- **EXERCISE DETAILS**
Which lines hold the string "Instr"? Copy each of them from the material below.

- **INFORMATION**
-=-=-
-- ==== Sys2Proof/Certificates/Slice0/Obligations.lean ====
section
/-! DEFINITION. The statements for the provers: one numbered rule or one group of commands each, then the laws every step keeps. -/

open Sys2Proof Sys2Proof.Machine

/-! ### The queue of commands, reset and start-up -/

/-- A step takes the command at the front and carries it out on the queue's rest; with an empty queue the block idles (the model's choice, LOG 1 and 2). -/
def Obligations.StepTakesTheFrontCommand : Prop :=
  (∀ (c : Instr) (rest : List Instr) (s : State),
    step { s with pending := c :: rest } = exec c { s with pending := rest }) ∧
  ∀ s : State, s.pending = [] → step s = .next s

/-- RST_ASSERTED completes in every state and leaves every block at its power-on values, no context, the link STARTING with MRDY low and start-up in RESET (R182); the state after reset is such a state (LOG 4), with the strap lines low (LOG 5). -/
def Obligations.ResetAndRstTakePowerOnValues : Prop :=
  let holds : State → Straps → Prop := fun t levels => SlotsFresh t ∧ BlocksFresh t ∧ (∀ id, t.ctxAt id = none) ∧
    t.link = { state := .starting, lastSequence := 0, collisionMark := false, exchange := .none } ∧
    t.startUp = { state := .reset, straps := ⟨false, false, false⟩, levels := levels } ∧ t.mrdy = false
  (∀ s : State, ∃ t, exec .rstAsserted s = .next t ∧ holds t s.startUp.levels ∧ t.pending = s.pending) ∧
    holds State.reset ⟨false, false, false⟩ ∧ State.reset.pending = []

/-- RST_RELEASED from RESET samples the straps, installs the boot window if BOOTEN is high, and leaves start-up RUNNING with origin RST, every port IN_RESET and the link as it was (R181, R183, R184). -/
def Obligations.RstReleasedSamplesStrapsAndBoots : Prop :=
  ∀ (s : State) (st : Straps), s.startUp.state = .reset →
    ∃ t, exec (.rstReleased st) s = .next t ∧ Reinitialised s t st .rst

/-- While RESET_ALL waits, the event after which no channel is in BEAT and no context exists reinitialises in itself, here the beat end and the recovery end that free the last abandoned context; RESET_ALL itself is stated with RESET_ALL. The row REINITIALISATION gives the strap levels, and reinitialises where the wait is over (R187, R188; that the row gives the levels is the model's choice, LOG 7). -/
def Obligations.ReinitialisationEndsTheWait : Prop :=
  (∀ (s : State) (st : Straps), s.startUp.state = .waiting → (∀ c copy stage, (s.chanAt c).state ≠ .beat copy stage) →
    (∀ id, s.ctxAt id = none) → ∃ t, exec (.reinitialisation st) s = .next t ∧ Reinitialised s t st .resetAll) ∧
  (∀ (s : State) (st : Straps), (s.startUp.state ≠ .waiting ∨ (∃ c copy stage, (s.chanAt c).state = .beat copy stage) ∨
      ∃ id, s.ctxAt id ≠ none) →
    exec (.reinitialisation st) s = .next (s.putStartUp { s.startUp with levels := st })) ∧
  (∀ (s : State) (c : Fin 4) (copy : BeatCopy) (e : Instr) (o : BeatOutcome) (cd : Word) (id : CtxId) (r : Request)
    (b : Binding) (stamp : Nat), EndsBeat s c copy e o cd → OnBus s c id r b stamp true → s.startUp.state = .waiting →
    (∀ d copy stage, d ≠ c → (s.chanAt d).state ≠ .beat copy stage) → (∀ k, k ≠ id → s.ctxAt k = none) →
    ∃ t, exec e s = .next t ∧ Reinitialised s t s.startUp.levels .resetAll) ∧
  ∀ (s : State) (c : Fin 4) (copy : BeatCopy) (id : CtxId) (r : Request) (b : Binding) (stamp : Nat),
    (s.chanAt c).state = .recovery copy → OnBus s c id r b stamp true → s.startUp.state = .waiting →
    (∀ d copy stage, d ≠ c → (s.chanAt d).state ≠ .beat copy stage) → (∀ k, k ≠ id → s.ctxAt k = none) →
    ∃ t, exec (.recoveryEnd c) s = .next t ∧ Reinitialised s t s.startUp.levels .resetAll

/-- STARTUP_COMPLETION: START_DONE is latched, every port whose PRSTn is deasserted takes the state of its enable, start-up is READY; with origin RST the link becomes IDLE, with origin RESET_ALL the answer carries the held straps, one byte each (R183, R188). -/
def Obligations.StartupCompletionReleasesThePart : Prop :=
  ∀ (s : State) (o : Origin), s.startUp.state = .running o → ∃ t, exec .startupCompletion s = .next t ∧
    t.attention = { s.attention with startDone := true } ∧
    t.startUp = { s.startUp with state := .ready } ∧
    (∀ p, t.portAt p = if (s.portAt p).prstn then s.portAt p
      else { s.portAt p with state := if (s.portAt p).enable then .on else .off }) ∧
    t.link = (match o with
      | .rst => { s.link with state := .idle }
      | .resetAll => (answeredWith s .done
          [if s.startUp.straps.booten then 1 else 0, if s.startUp.straps.bootw then 1 else 0,
            if s.startUp.straps.bootsz then 1 else 0] false).link) ∧
    t.slots = s.slots ∧ t.ctxs = s.ctxs ∧ t.profiles = s.profiles ∧ t.chans = s.chans ∧ t.changeSet = s.changeSet ∧
    t.faults = s.faults ∧ t.pending = s.pending

/-! ### Requests and responses -/

/-- The request checks of Table 3-3 in order: PORT_OFF or PORT_RESET by the port's state, recorded nowhere; then TAG_BUSY, then BAD_SIZE, recorded as a fault with the size as presented and no parts; a refusal changes nothing else (R45, R46). -/
def Obligations.RequestRefusedByItsFirstFailingCheck : Prop :=
  (∀ (s : State) (p : Fin 4) (pkr pkw : Bool) (pa : Word) (psz : BitVec 3) (tag : Fin 4) (pwd : Word),
    (pkr || pkw) = true → (s.portAt p).presenting = false →
    ((s.portAt p).state = .off → exec (.requestPresented p pkr pkw pa psz tag pwd) s =
      .next (s.putPort p (portAnswering (s.portAt p) (.refused .portOff)))) ∧
    ((s.portAt p).state = .inReset → exec (.requestPresented p pkr pkw pa psz tag pwd) s =
      .next (s.putPort p (portAnswering (s.portAt p) (.refused .portReset))))) ∧
  ∀ (s : State) (p : Fin 4) (pkr pkw : Bool) (kind : AccessKind) (pa : Word) (psz : BitVec 3) (tag : Fin 4) (pwd : Word),
    kindOfLines pkr pkw = some kind → (s.portAt p).presenting = false → (s.portAt p).state = .on →
    (s.ctxAt ⟨p, tag⟩ ≠ none → exec (.requestPresented p pkr pkw pa psz tag pwd) s =
      .next ((s.putPort p (portAnswering (s.portAt p) (.refused .tagBusy))).putFault p (recordAfter (s.faultAt p)
        { kind := .tagBusy, tag := tag, access := kind, size := psz.toNat, address := pa, window := none, target := none,
          further := 0 }))) ∧
    (s.ctxAt ⟨p, tag⟩ = none → psz.toNat ≠ 1 → psz.toNat ≠ 2 → psz.toNat ≠ 4 →
      exec (.requestPresented p pkr pkw pa psz tag pwd) s =
      .next ((s.putPort p (portAnswering (s.portAt p) (.refused .badSize))).putFault p (recordAfter (s.faultAt p)
        { kind := .badSize, tag := tag, access := kind, size := psz.toNat, address := pa, window := none, target := none,
          further := 0 })))

/-- A taken request that meets the footprint of a COMMITTING set becomes HELD at the tail of the hold list, and nothing else changes but the port's answer (R28, R47). -/
def Obligations.RequestMeetingFootprintIsHeld : Prop :=
  ∀ (s : State) (p : Fin 4) (pkr pkw : Bool) (kind : AccessKind) (pa : Word) (psz : BitVec 3) (tag : Fin 4) (pwd : Word),
    kindOfLines pkr pkw = some kind → Takeable s p tag psz → HeldAtStep1 s (presented kind pa psz pwd) →
    exec (.requestPresented p pkr pkw pa psz tag pwd) s =
      .next (((s.putPort p (portAnswering (s.portAt p) .taken)).putCtx ⟨p, tag⟩ (some ⟨presented kind pa psz pwd, .held⟩)).putChangeSet
        { s.changeSet with holdList := s.changeSet.holdList ++ [⟨p, tag⟩] })

/-- A taken request that fails step 2, 3, 4 or 5 becomes DONE with that status at the tail of its port's response queue, and its fault reaches the port's record; nothing else changes (R29 to R32, R35, R47). -/
def Obligations.RequestFaultingAtResolutionIsDone : Prop :=
  ∀ (s : State) (p : Fin 4) (pkr pkw : Bool) (kind : AccessKind) (pa : Word) (psz : BitVec 3) (tag : Fin 4) (pwd : Word)
    (st : Status) (d : DoneRecord) (k : FaultKind) (w : Option WindowRef),
    kindOfLines pkr pkw = some kind → Takeable s p tag psz → ¬ HeldAtStep1 s (presented kind pa psz pwd) →
    FaultsAs s p (presented kind pa psz pwd) st d k w →
    exec (.requestPresented p pkr pkw pa psz tag pwd) s =
      .next (((s.putPort p (queueJoined (portAnswering (s.portAt p) .taken) tag)).putCtx ⟨p, tag⟩
          (some ⟨presented kind pa psz pwd, .done st d⟩)).putFault p (recordAfter (s.faultAt p)
        { kind := k, tag := tag, access := kind, size := psz.toNat, address := pa, window := w, target := none, further := 0 }))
-=-=-
- **WRITTEN RESPONSE**
  (∀ (c : Instr) (rest : List Instr) (s : State),
  (∀ (s : State) (c : Fin 4) (copy : BeatCopy) (e : Instr) (o : BeatOutcome) (cd : Word) (id : CtxId) (r : Request)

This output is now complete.